Stored items

---+---

-- ==== Sys2Proof/Laws/Blocks.lean ====
section
/-!
SUPPORT. What a change of one unit of a block does: the unit reads as changed, every other unit as before, and two changes of
one unit are one.
-/
namespace Sys2Proof.Machine
open Sys2Proof

/-! ### Tables -/

theorem Tbl.put_put {α : Type} (t : Tbl α) (k : Nat) (a b : α) : Tbl.put (Tbl.put t k a) k b = Tbl.put t k b := by
  induction t with
  | nil => simp [Tbl.put]
  | cons x r ih =>
    obtain ⟨i, c⟩ := x
    simp only [Tbl.put]
    split
    · simp [Tbl.put]
    · split
      · simp [Tbl.put]
      · rename_i h1 h2; simp [Tbl.put, h1, h2, ih]

theorem Tbl.upd_upd {α : Type} (t : Tbl α) (k : Nat) (d : α) (f g : α → α) :
    Tbl.upd (Tbl.upd t k d f) k d g = Tbl.upd t k d fun x => g (f x) := by
  simp [Tbl.upd, Tbl.put_put]

/-! ### A power channel -/

@[simp] theorem State.chan_updChan (s : State) (n : Nat) (f : Chan → Chan) : (s.updChan n f).chan n = f (s.chan n) := by
  simp [State.chan, State.updChan]
theorem State.chan_updChan_ne (s : State) {n m : Nat} (h : m ≠ n) (f : Chan → Chan) : (s.updChan n f).chan m = s.chan m := by
  simp [State.chan, State.updChan, Tbl.upd, Tbl.getD_put_ne _ _ _ _ _ h]
theorem State.updChan_updChan (s : State) (n : Nat) (f g : Chan → Chan) : (s.updChan n f).updChan n g = s.updChan n fun x => g (f x) := by
  simp [State.updChan, Tbl.upd_upd]

/-! ### A camera port -/

@[simp] theorem State.camPort_updCam (s : State) (n : Nat) (f : CamPort → CamPort) : (s.updCam n f).camPort n = f (s.camPort n) := by
  simp [State.camPort, State.updCam]
theorem State.camPort_updCam_ne (s : State) {n m : Nat} (h : m ≠ n) (f : CamPort → CamPort) : (s.updCam n f).camPort m = s.camPort m := by
  simp [State.camPort, State.updCam, Tbl.getD_put_ne _ _ _ _ _ h]
theorem State.updCam_updCam (s : State) (n : Nat) (f g : CamPort → CamPort) : (s.updCam n f).updCam n g = s.updCam n fun x => g (f x) := by
  simp [State.updCam, Tbl.put_put, State.camPort]

/-! ### A CAN port -/

@[simp] theorem State.canPort_updCan (s : State) (n : Nat) (f : CanPort → CanPort) : (s.updCan n f).canPort n = f (s.canPort n) := by
  simp [State.canPort, State.updCan]
theorem State.canPort_updCan_ne (s : State) {n m : Nat} (h : m ≠ n) (f : CanPort → CanPort) : (s.updCan n f).canPort m = s.canPort m := by
  simp [State.canPort, State.updCan, Tbl.getD_upd_ne _ _ _ _ _ h]
theorem State.updCan_updCan (s : State) (n : Nat) (f g : CanPort → CanPort) : (s.updCan n f).updCan n g = s.updCan n fun x => g (f x) := by
  simp [State.updCan, Tbl.upd_upd]

/-! ### A receiver -/

@[simp] theorem State.recv_updRecv (s : State) (n : Nat) (f : Receiver → Receiver) : (s.updRecv n f).recv n = f (s.recv n) := by
  simp [State.recv, State.updRecv]
theorem State.recv_updRecv_ne (s : State) {n m : Nat} (h : m ≠ n) (f : Receiver → Receiver) : (s.updRecv n f).recv m = s.recv m := by
  simp [State.recv, State.updRecv, Tbl.getD_upd_ne _ _ _ _ _ h]
theorem State.updRecv_updRecv (s : State) (n : Nat) (f g : Receiver → Receiver) : (s.updRecv n f).updRecv n g = s.updRecv n fun x => g (f x) := by
  simp [State.updRecv, Tbl.upd_upd]

/-! ### A fusion source -/

@[simp] theorem State.fusSource_updSource (s : State) (n : Nat) (f : FusSource → FusSource) : (s.updSource n f).fusSource n = f (s.fusSource n) := by
  simp [State.fusSource, State.updSource]
theorem State.fusSource_updSource_ne (s : State) {n m : Nat} (h : m ≠ n) (f : FusSource → FusSource) : (s.updSource n f).fusSource m = s.fusSource m := by
  simp [State.fusSource, State.updSource, Tbl.getD_upd_ne _ _ _ _ _ h]
theorem State.updSource_updSource (s : State) (n : Nat) (f g : FusSource → FusSource) : (s.updSource n f).updSource n g = s.updSource n fun x => g (f x) := by
  simp [State.updSource, State.updFus, Tbl.upd_upd]

/-! ### A fusion round -/

@[simp] theorem State.fusRound_updRound (s : State) (n : Nat) (f : FusRound → FusRound) : (s.updRound n f).fusRound n = f (s.fusRound n) := by
  simp [State.fusRound, State.updRound]
theorem State.fusRound_updRound_ne (s : State) {n m : Nat} (h : m ≠ n) (f : FusRound → FusRound) : (s.updRound n f).fusRound m = s.fusRound m := by
  simp [State.fusRound, State.updRound, Tbl.getD_upd_ne _ _ _ _ _ h]
theorem State.updRound_updRound (s : State) (n : Nat) (f g : FusRound → FusRound) : (s.updRound n f).updRound n g = s.updRound n fun x => g (f x) := by
  simp [State.updRound, State.updFus, Tbl.upd_upd]

/-! ### A network slot -/

@[simp] theorem State.netSlot_updSlot (s : State) (n : Nat) (f : NetSlot → NetSlot) : (s.updSlot n f).netSlot n = f (s.netSlot n) := by
  simp [State.netSlot, State.updSlot]
theorem State.netSlot_updSlot_ne (s : State) {n m : Nat} (h : m ≠ n) (f : NetSlot → NetSlot) : (s.updSlot n f).netSlot m = s.netSlot m := by
  simp [State.netSlot, State.updSlot, Tbl.getD_upd_ne _ _ _ _ _ h]
theorem State.updSlot_updSlot (s : State) (n : Nat) (f g : NetSlot → NetSlot) : (s.updSlot n f).updSlot n g = s.updSlot n fun x => g (f x) := by
  simp [State.updSlot, State.updFus, Tbl.upd_upd]

/-! ### A Stay port -/

@[simp] theorem State.stayPort_updStayPort (s : State) (n : Nat) (f : StayPort → StayPort) : (s.updStayPort n f).stayPort n = f (s.stayPort n) := by
  simp [State.stayPort, State.updStayPort]
theorem State.stayPort_updStayPort_ne (s : State) {n m : Nat} (h : m ≠ n) (f : StayPort → StayPort) : (s.updStayPort n f).stayPort m = s.stayPort m := by
  simp [State.stayPort, State.updStayPort, Tbl.getD_upd_ne _ _ _ _ _ h]
theorem State.updStayPort_updStayPort (s : State) (n : Nat) (f g : StayPort → StayPort) : (s.updStayPort n f).updStayPort n g = s.updStayPort n fun x => g (f x) := by
  simp [State.updStayPort, State.updStay, Tbl.upd_upd]

/-! ### A Ethernet port -/

@[simp] theorem State.eth_updEth (s : State) (n : Nat) (f : EthPort → EthPort) : (s.updEth n f).eth n = f (s.eth n) := by
  simp [State.eth, State.updEth]
theorem State.eth_updEth_ne (s : State) {n m : Nat} (h : m ≠ n) (f : EthPort → EthPort) : (s.updEth n f).eth m = s.eth m := by
  simp [State.eth, State.updEth, Tbl.getD_upd_ne _ _ _ _ _ h]
theorem State.updEth_updEth (s : State) (n : Nat) (f g : EthPort → EthPort) : (s.updEth n f).updEth n g = s.updEth n fun x => g (f x) := by
  simp [State.updEth, Tbl.upd_upd]

/-! ### A memory controller -/

@[simp] theorem State.memc_updMem (s : State) (n : Nat) (f : MemCtrl → MemCtrl) : (s.updMem n f).memc n = f (s.memc n) := by
  simp [State.memc, State.updMem]
theorem State.memc_updMem_ne (s : State) {n m : Nat} (h : m ≠ n) (f : MemCtrl → MemCtrl) : (s.updMem n f).memc m = s.memc m := by
  simp [State.memc, State.updMem, Tbl.upd, Tbl.getD_put_ne _ _ _ _ _ h]
theorem State.updMem_updMem (s : State) (n : Nat) (f g : MemCtrl → MemCtrl) : (s.updMem n f).updMem n g = s.updMem n fun x => g (f x) := by
  simp [State.updMem, Tbl.upd_upd]

/-! ### A sensing input -/

@[simp] theorem State.input_setInput (s : State) (i : Nat) (x : SenseInput) : (s.setInput i x).input i = x := by
  simp [State.input, State.setInput]
theorem State.input_setInput_ne (s : State) {i j : Nat} (h : j ≠ i) (x : SenseInput) : (s.setInput i x).input j = s.input j := by
  simp [State.input, State.setInput, Tbl.getD_put_ne _ _ _ _ _ h]
@[simp] theorem State.input_updInput (s : State) (i : Nat) (f : InputState → InputState) :
    (s.updInput i f).input i = { s.input i with st := f (s.input i).st } := by simp [State.updInput]
theorem State.input_updInput_ne (s : State) {i j : Nat} (h : j ≠ i) (f : InputState → InputState) :
    (s.updInput i f).input j = s.input j := State.input_setInput_ne s h _

/-! ### A time pulse -/

@[simp] theorem State.pulse_updPulse (s : State) (tp : Nat) (f : Pulse → Pulse) : (s.updPulse tp f).pulse tp = f (s.pulse tp) := by
  unfold State.pulse State.updPulse; split <;> rfl

/-! ### A lane, what the Crosstree holds of it, its engine and a loop -/

@[simp] theorem State.lane_updLane (s : State) (l : Lane) (f : LaneSt → LaneSt) : (s.updLane l f).lane l = f (s.lane l) := by
  cases l <;> rfl
@[simp] theorem State.lane_updLane_other (s : State) (l : Lane) (f : LaneSt → LaneSt) :
    (s.updLane l f).lane l.other = s.lane l.other := by cases l <;> rfl
@[simp] theorem State.xtLane_updXt (s : State) (l : Lane) (f : XtLane → XtLane) : (s.updXt l f).xtLane l = f (s.xtLane l) := by
  cases l <;> rfl
@[simp] theorem State.xtLane_updXt_other (s : State) (l : Lane) (f : XtLane → XtLane) :
    (s.updXt l f).xtLane l.other = s.xtLane l.other := by cases l <;> rfl
@[simp] theorem State.engine_updEngine (s : State) (l : Lane) (f : Engine → Engine) : (s.updEngine l f).engine l = f (s.engine l) := by
  cases l <;> rfl
@[simp] theorem State.engine_updEngine_other (s : State) (l : Lane) (f : Engine → Engine) :
    (s.updEngine l f).engine l.other = s.engine l.other := by cases l <;> rfl
@[simp] theorem State.loop_updLoop (s : State) (l : Lane) (n : Nat) (f : Loop → Loop) : (s.updLoop l n f).loop l n = f (s.loop l n) := by
  simp [State.loop, State.updLoop]
theorem State.loop_updLoop_ne (s : State) (l : Lane) {n m : Nat} (h : m ≠ n) (f : Loop → Loop) :
    (s.updLoop l n f).loop l m = s.loop l m := by simp [State.loop, State.updLoop, Tbl.getD_upd_ne _ _ _ _ _ h]
@[simp] theorem State.loop_updLoop_other (s : State) (l : Lane) (n m : Nat) (f : Loop → Loop) :
    (s.updLoop l n f).loop l.other m = s.loop l.other m := by simp [State.loop, State.updLoop]

end Sys2Proof.Machine
end

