-- ==== Sys2Proof/Tests/Slice0.lean ====
section
/-!
SUPPORT. Tests: a witness for the hypotheses of every statement, numbers the manual prints, and terms that well-formedness
refuses.
-/
set_option linter.all false
set_option Elab.async false

namespace Sys2Proof.Tests
open Sys2Proof Sys2Proof.Machine

def running : State :=
  { State.reset with
    time := { State.reset.time with
      mast := 3000000000
      ticks := 3000000000
      anchored := true
      noTime := false
      lastMajor := some 3000000000
      lastSlot := some 300000 }
    main := { State.reset.main with running := true }
    mizzen := { State.reset.mizzen with running := true }
    xt := { State.reset.xt with
      main := { state := .active, adopted := true }
      mizzen := { state := .standby, adopted := true } }
    pwr := { State.reset.pwr with module_ := .run, phase := 0, domains := 65535, d15At := 1000 } }

def ask (target : Nat) (payload : Bytes) : Request :=
  { path := .service, target := target, sequence := 1, origin := 0x30003005, boundary := 0, tag := 0, payload := payload }

/-- `OpSpec.Accepts`, computed. -/
def accepts (op : OpSpec) (s : State) (r : Request) (z : Resolved) : Bool :=
  s.executes r && decide (s.resolve op.kind op.block r.boundary = some z) && op.allows r && op.target r && !op.exceeds r &&
  decide (op.param r = none) &&
  decide ((op.viaCrosstree = true → s.xt.stopped = false ∧ ∀ l ∈ (s.senders r).lanes, (s.lane l).crosstreeLost = false) ∧
    (changesChannels op.code = true → ∀ l ∈ (s.senders r).lanes, s.adopted l = true)) &&
  decide (op.block = 0 ∨ op.block = 6 ∨ (s.sendCommand op r z).2.map (fun t => t.copy.cargo) = [Cargo.command op.code r z]) &&
  (op.noted s r z).takes op && !op.passed (op.noted s r z) z && decide (op.check (op.noted s r z) r z = none)

theorem accepts_iff {op : OpSpec} {s : State} {r : Request} {z : Resolved} (h : accepts op s r z = true) : op.Accepts s r z := by
  simp only [accepts, Bool.and_eq_true, decide_eq_true_eq, Bool.not_eq_true'] at h
  obtain ⟨⟨⟨⟨⟨⟨⟨⟨⟨⟨h1, h2⟩, h3⟩, h4⟩, h5⟩, h6⟩, h7⟩, h8⟩, h9⟩, h10⟩, h11⟩ := h
  exact ⟨h1, h2, h3, h4, h5, h6, h7, h8, h9, h10, h11⟩

def accepted (op : OpSpec) (s : State) (r : Request) : Bool :=
  match s.resolve op.kind op.block r.boundary with
  | some z => accepts op s r z
  | none => false

theorem accepted_iff {op : OpSpec} {s : State} {r : Request} (h : accepted op s r = true) : ∃ z, op.Accepts s r z := by
  unfold accepted at h; split at h
  · exact ⟨_, accepts_iff h⟩
  · cases h

def slotBytes (start repeat_ length owner kind resource : Nat) : Bytes :=
  [putLE 4 start, putLE 4 repeat_, putLE 2 length, putLE 2 owner, putLE 1 kind, putLE 1 resource, zeros 2].flatten

def transferBytes16 (start repeat_ offset receiver resource signal item : Nat) : Bytes :=
  [putLE 4 start, putLE 4 repeat_, putLE 2 offset, putLE 1 receiver, putLE 1 resource, putLE 2 signal, putLE 2 item].flatten

def sectionEntry (type offset length count : Nat) : Bytes :=
  [putLE 2 type, zeros 2, putLE 4 offset, putLE 4 length, putLE 4 count].flatten

/-- The header of a small image, its section table, slot table and transfers (Tables 03-1 to 03-9). -/
def imageHead (crc : Nat) : List Bytes :=
  [putLE 4 0x54533634, putLE 2 1, putLE 2 9, putLE 4 432, putLE 4 100, putLE 4 0x00010000, putLE 2 0x0041,
   putLE 2 0, putLE 8 77, putLE 4 48, putLE 4 crc, zeros 8]

def imageSections : List Bytes :=
  [sectionEntry 1 192 208 13, sectionEntry 2 192 0 0, sectionEntry 3 192 0 0, sectionEntry 4 192 0 0,
   sectionEntry 5 192 0 0, sectionEntry 6 192 0 0, sectionEntry 7 192 0 0, sectionEntry 8 400 32 2,
   sectionEntry 10 432 0 0]

def imageSlots (n : Nat) : List Bytes := (upto 6).map fun c => slotBytes 90 0 10 65535 2 (c + n)

def imageInterpreter : List Bytes := [slotBytes 0 0 50 65535 3 0]

def imageTransfers : List Bytes := [transferBytes16 99 0 9000 0x0B 0 0 1, transferBytes16 98 0 2000 0x0B 0 0 2]

def smallImage (crc : Nat) : Bytes := (imageHead crc ++ imageSections ++ (imageSlots 0 ++ imageSlots 6 ++ imageInterpreter ++ imageTransfers)).flatten

def smallBank : Bank := ⟨.valid, 432, 3810290955, smallImage 3810290955⟩

/-- A station with no key set, so that every `TAG` it writes is 0. -/
def loadedState : State :=
  { running with
    sys := { running.sys with keys := [] }
    sched := { running.sched with bank1 := smallBank } }
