/-- A master (08 R237 to R242): node and port; position at its base instant (32 fraction bits), speed, base instant (PTP ns, or
virtual advance in 2^-30 cycles), speed before a change and its duration in ns; samples of the last three cycles, newest first, as
(cycle, position, PRED 0); missing samples in a row, whether their loss has been reported; the position evaluated for the last entry, its
speed and that for the cycle after; PRED and LEAD as the last snapshot found them; a speed change that waits for its cycle of effect (V,
D); the changes of a network master whose T0 is still to come, earliest first, as (T0, V, D). -/
structure Master where
  node : Nat := 0
  port : Nat := 0
  p0 : Int := 0
  v : Int := 0
  t0 : Nat := 0
  va : Int := 0
  d : Nat := 0
  samples : List (Nat × Int × Bool) := []
  miss : Nat := 0
  mp : Int := 0
  vm : Int := 0
  vm2 : Int := 0
  said : Bool := false
  pred : Nat := 1
  lead : Int := 400
  next : Option (Int × Nat) := none
  later : List (Nat × Int × Nat) := []
  deriving DecidableEq, Repr

/-- The plan of a group after the entry of a cycle: positions and speeds in group index order, path time (32 fraction bits), k
with its differences, the target in force and its ramp, the queue and what waits for a stop to end, the mode (0 none, 1 STOP, 2
REPLACE, 3 RAMP, 4 HOLD, 5 CUT), whether the stop at rest has been carried out, feed hold and its report, the stream with its first
block seen and its run of extrapolated entries, a time-based stop, the reference pose (position, quaternion) of chain groups, SRC,
SEG_ID and further flags of the entry, the armed changes, the master and the laws of a geared group, whether the last latched change falls; the cause of a stop in progress;
events (kind, value) and gear event records (position, tag, crossing) that the commit of the entry reports. -/
structure Dyn where
  c : Nat := 0
  pos : List Int := []
  vel : List Int := []
  acc : List Int := []
  theta : Nat := 0
  k : Int := 1073741824
  d1 : Int := 0
  d2 : Int := 0
  ksNum : Nat := 1073741824
  ksDen : Nat := 1
  ramp : Option Ramp := none
  segs : List Seg := []
  after : List Seg := []
  mode : Nat := 0
  atStop : Bool := false
  fh : Bool := false
  fhSaid : Bool := false
  stream : Option Nat := none
  strFirst : Bool := false
  urun : Nat := 0
  halt : Option Halt := none
  pose : List Int := []
  twist : List Int := []
  src : Nat := 0
  sid : Nat := 0
  flags : Nat := 0
  engaged : Bool := false
  gsrc : Nat := 0
  master : Master := {}
  laws : List Law := []
  armed : List Change := []
  lastPC : Option (Int × Nat) := none
  fall : Bool := false
  events : List (Nat × Nat) := []
  gev : List (Nat × Nat × Nat) := []
  cause : Nat := 0
  deriving DecidableEq, Repr

/-- What an accepted motion job asks of the next snapshot, as a BULK frame carries it: kind, group, numbers, segments, a gear's plan,
armed changes. Its job stays with the active manager. -/
structure PairAct where
  kind : Nat := 0
  grp : Nat := 0
  data : List Int := []
  segs : List Seg := []
  gear : Option Dyn := none
  change : Option Change := none
  deriving DecidableEq, Repr

/-- A BULK frame's content (17 R511): a piece of the Mould image, the lock state with the SCHEDULE tags, a piece of memory
(segment areas, Crucible sections), the queue and plan of a group, a pending input, what the motion jobs that wait for a snapshot ask
of it, the group-state frame of cycle c_r. -/
inductive BulkContent where
  | image (total off : Nat) (bytes : List Nat)
  | locks (l : Nat) (tags : List Nat)
  | memory (addr : Nat) (bytes : List Nat)
  | plan (group : Nat) (d : Dyn)
  | input (x : PairInput)
  | acts (l : List PairAct)
  | state (f : MirrorFrame)
  deriving DecidableEq, Repr

/-- A pair-link frame by its TYPE (17 R490): HEARTBEAT, INPUT, SNAPSHOT, DIGEST (CRC-32 by group, ATTEMPT words), MIRROR, TIME
(cell time in ticks at its first block), BULK. -/
inductive DuoFrame where
  | heartbeat (f : HbFrame)
  | input (x : PairInput)
  | snapshot (f : SnapFrame)
  | digest (crcs attempts : List Nat)
  | mirror (f : MirrorFrame)
  | time (t : Nat)
  | bulk (c : BulkContent)
  deriving DecidableEq, Repr
/-- A boundary-scan cell of JTAG (24 R660): ball group (0 G18, 1 G33, 2 OD33, 3 S33), ball, level. -/
structure JPin where
  group : Nat := 0
  ball : Nat := 0
  level : Bool := false
  deriving DecidableEq, Repr

/-- What a configuration request reads or writes: the items of 03 R78. -/
inductive CfgItem where
  /-- Vendor ID (low half) and Device ID. -/
  | ident
  | classCode
  /-- Word 0 or 1 of the Device Serial Number. -/
  | serial (i : Nat)
  /-- Largest payload and read request supported, and the values set: size codes, 128 B times 2 to the code. -/
  | maxPayloadCap
  | maxPayload
  | maxReadRequest
  /-- D0 (0) or D3hot (3). -/
  | powerState
  /-- Size in bytes that base address register i claims. -/
  | barSize (i : Nat)
  /-- A register of Advanced Error Reporting, by its number in the capability. -/
  | aer (i : Nat)
  /-- The command register. -/
  | command
  /-- Message control of the MSI-X capability. -/
  | msixControl
  /-- A capability or mechanism that R78 does not list. -/
  | absent
  deriving DecidableEq, Repr

/-- A configuration request (03 R78, R79): whether the configuration space has been loaded by now, the item, the value of a write. -/
structure CfgRequest where
  loaded : Bool := false
  item : CfgItem := .absent
  write : Option Nat := none
  deriving DecidableEq, Repr

/-- The PCIe link as it trains (03 R79): its speed code, and whether PERST# is still asserted. -/
structure PcieLink where
  speed : Nat := 0
  perst : Bool := false
  deriving DecidableEq, Repr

---+---

• [Problem to solve]:
Within the data above, the span starting at the line containing "theorem State.updCan_updCan (s" and ending at the line containing "theorem State.recv_updRecv_ne (s" is to be retyped exactly, with no other lines.

• [Output]:
theorem State.updCan_updCan (s : State) (n : Nat) (f g : CanPort → CanPort) : (s.updCan n f).updCan n g = s.updCan n fun x => g (f x) := by
  simp [State.updCan, Tbl.upd_upd]

/-! ### A receiver -/

@[simp] theorem State.recv_updRecv (s : State) (n : Nat) (f : Receiver → Receiver) : (s.updRecv n f).recv n = f (s.recv n) := by
  simp [State.recv, State.updRecv]
theorem State.recv_updRecv_ne (s : State) {n m : Nat} (h : m ≠ n) (f : Receiver → Receiver) : (s.updRecv n f).recv m = s.recv m := by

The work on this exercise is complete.